## Provided records
-- ==== Sys2Proof/Machine/Tick.lean ====
section
/-! DEFINITION. What a step does on an empty queue: one counted millisecond passes, and the events
that the part's own counts and array time bring are put in the queue (R78, R82, R106; log 1, 3). -/

namespace Sys2Proof.Machine

/-! ### One counted millisecond (R82) -/

/-- A run that is counting gains one. -/
def bump (r : Option Nat) : Option Nat := r.map (· + 1)

/-- A number gains one where a condition holds. -/
def bumpIf (b : Bool) (n : Nat) : Nat := if b then n + 1 else n

/-- The sequencer's runs (R180, R182). -/
def tickSeq (u : SeqUnit) : SeqUnit :=
  { u with pauseRun := bump u.pauseRun, listenRun := bumpIf (u.station == .listen) u.listenRun }

/-- The Line Unit's runs (R67, R174). -/
def tickLine (u : LineUnit) : LineUnit :=
  { u with
    quietRun := bumpIf u.quiet u.quietRun
    queue := u.queue.map fun e => { e with expiryRun := bump e.expiryRun } }

/-- The Peer Unit's runs (R85, R89). -/
def tickPeers (u : PeerUnit) : PeerUnit :=
  { u with
    beaconRun := bump u.beaconRun
    table := u.table.map fun e =>
      { e with silence := if e.present then min 1500 (e.silence + 1) else e.silence } }

/-- The Axis Engine's runs (R14, R16). -/
def tickAxis (u : AxisUnit) : AxisUnit :=
  { u with
    leg := u.leg.map fun l => { l with run := l.run + 1 }
    stop := u.stop.map fun x => { x with run := x.run + 1 }
    gapRun := bumpIf (u.motion == .gap) u.gapRun }

/-- The Lockout Unit's counts (R35, R36). -/
def tickLock (u : LockUnit) : LockUnit :=
  { u with
    checkRun := bump u.checkRun
    keys := u.keys.map fun m =>
      { m with run := bumpIf (m.state == .closing || m.state == .opening) m.run } }

/-- The linger of terminal records (R93). -/
def tickCompact (u : CompactUnit) : CompactUnit :=
  { u with list := u.list.map fun r => { r with terminalRun := bumpIf (!isLive r) r.terminalRun } }

/-- The Sensor Unit's runs (R120, R123, R130, R132). -/
def tickSensor (u : SensorUnit) : SensorUnit :=
  { u with
    scan := u.scan.map fun c => { c with run := c.run + 1 }
    sinceLatch := bumpIf u.latched u.sinceLatch
    calmRun := bump u.calmRun
    windRun := bump u.windRun }

/-- A cell's runs (R135, R142, R143): the hold run counts in any state since the latest STOW report,
and in a STOW that no report gave since a working entry appeared; not without a working entry
(log 34). -/
def tickCell (x : Cell) : Cell :=
  { x with
    holdRun := bumpIf ((x.state == .stow || x.lastStow.isSome) && !(workingEntries x).isEmpty)
      x.holdRun
    settleRun := bumpIf (x.state == .settle) x.settleRun }

/-- The Heater Unit's runs (R159, R160). -/
def tickHeater (u : HeaterUnit) : HeaterUnit :=
  { u with
    zones := u.zones.map fun z => { z with onRun := bumpIf (z.state == .on) z.onRun }
    stepRun := bumpIf (u.admitted != 0) u.stepRun }

/-- The Share Unit's runs (R171, R174). -/
def tickShare (u : ShareUnit) : ShareUnit :=
  { u with
    askRun := bump u.askRun
    loans := u.loans.map fun e => { e with graceRun := bumpIf e.grace e.graceRun } }

/-- One counted millisecond of the whole part (R78, R82). -/
def tick (s : State) : State :=
  { s with
    seq := tickSeq s.seq
    line := tickLine s.line
    time := countMs s.time
    peers := tickPeers s.peers
    axis := tickAxis s.axis
    lock := tickLock s.lock
    compact := tickCompact s.compact
    sensor := tickSensor s.sensor
    wind := { s.wind with cells := s.wind.cells.map tickCell }
    heater := tickHeater s.heater
    share := tickShare s.share
    report := { s.report with lampRun := bumpIf s.wind.blocked s.report.lampRun } }

/-! ### The events due -/

/-- The positions as the part holds them, for an event it finds by its own count. -/
def heldPositions (s : State) : Encoders := ⟨s.axis.posAz, s.axis.posEl⟩

/-- The rates posted with STOP_STALL: creep rate on each axis whose brake is released (log 3). -/
def heldRate (s : State) (released : Bool) : Nat := if released then (cfg s).creep else 0

/-- Start-up, time, line and peer runs that have ended. -/
def dueLine (s : State) : List Instr :=
  post (s.seq.pauseRun == some 10) .loadRetryPauseEnd ++
  post (s.seq.station == .listen && s.seq.listenRun == 1500) .listenEnd ++
  post (s.time.holding && s.time.hold == 0) .timeHoldEnds ++
  post (decide (1500 ≤ s.time.watch) && !s.time.free) .pulseWatchExpiry ++
  post (s.line.quiet && s.line.quietRun == 2000) .quietEnd ++
  (s.peers.table.filter fun e => e.present && decide (1500 ≤ e.silence)).map
    (fun e => .peerAbsent e.station) ++
  post (s.peers.beaconRun == some 250) (.beaconInterval (heldPositions s))

/-- The keys whose count has ended. -/
def dueKeys (s : State) : List Instr :=
  [1, 2, 3, 4].flatMap fun k =>
    post ((keyMachine s k).state == .closing && (keyMachine s k).run == 50)
      (.keyClosingCountEnd k) ++
    post ((keyMachine s k).state == .opening && (keyMachine s k).run == 500)
      (.keyOpeningCountEnd k)

/-- Runs of the axes that have ended. -/
def dueAxis (s : State) : List Instr :=
  post (s.axis.motion == .gap && s.axis.gapRun == 100) .gapMinimumEnd ++
  post (s.axis.motion == .gap && s.axis.gapRun == 2000) .gapBrakeTimeout ++
  post ((s.axis.leg.map fun l => decide (2 * l.estimate + 2000 < l.run)) == some true)
    (.legStall (heldPositions s)) ++
  post (s.axis.motion == .stopping &&
      (s.axis.stop.map fun x => decide (stopLimit s ≤ x.run)) == some true)
    (.stopStall (heldPositions s) (heldRate s s.axis.releasedAz) (heldRate s s.axis.releasedEl))

/-- Runs of the cells that have ended. -/
def dueCells (s : State) : List Instr :=
  (List.range 8).flatMap fun c =>
    post ((cellAt s c).state == .stow && s.seq.config.isSome &&
        (cellAt s c).holdRun == (cfg s).stowHold * 1000) (.stowHoldExpiry c) ++
    post ((cellAt s c).state == .settle && s.seq.config.isSome &&
        (cellAt s c).settleRun == (cfg s).settleTime * 1000) (.settleExpiry c)

/-- Runs of zones, loans and frames of the Share Unit that have ended. -/
def dueShares (s : State) : List Instr :=
  post (s.heater.admitted != 0 && decide (50 ≤ s.heater.stepRun)) .zoneSwitchOnStep ++
  ((List.range s.heater.zones.length).filter fun i =>
    match s.heater.zones[i]? with
    | some z => dutyServed s z
    | none => false).map (fun i => .dutyEnd i) ++
  post (isReady s && shortfall s != 0 &&
      (s.share.askRun.map fun r => decide (5000 ≤ r)) == some true) .askRunExpiry ++
  (s.share.loans.filter fun e => e.lent && e.grace && decide (2000 ≤ e.graceRun)).map
    (fun e => .loanGraceEnd e.peer) ++
  s.line.queue.flatMap fun e =>
    match e.frame with
    | .shareBack l _ => post (!e.started && isLateBack l e) (.shareBackWithdrawal l)
    | _ => []

/-- The runs that have ended with the millisecond just counted. -/
def dueRuns (s : State) : List Instr :=
  dueLine s ++ dueKeys s ++ post (s.lock.checkRun == some 500) .keyCheckingEnd ++ dueAxis s ++
  (s.compact.list.filter fun r => !isLive r && r.terminalRun == 5000).map
    (fun r => .compactRemoval r.id) ++
  post (resendDue s) .windResend ++ dueCells s ++ dueShares s ++
  post (s.wind.blocked && decide (500 ≤ s.report.lampRun)) .stowLampFlash

/-- The step on an empty queue: instants already reached are posted at once; else one millisecond
is counted and what it brings is posted.  A part held in reset idles (R82, R187; log 1, 3). -/
def idle (s : State) : State :=
  if s.seq.held then s
  else
    match dueInstants s with
    | [] => (tick s).withPending (dueRuns (tick s) ++ dueInstants (tick s))
    | due => s.withPending due

end Sys2Proof.Machine
end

## Directions for this task
Produce exactly the lines from the one containing "def idle (s" through the final line of the records above, both included, and no others.

## Task answer
def idle (s : State) : State :=
  if s.seq.held then s
  else
    match dueInstants s with
    | [] => (tick s).withPending (dueRuns (tick s) ++ dueInstants (tick s))
    | due => s.withPending due

end Sys2Proof.Machine
end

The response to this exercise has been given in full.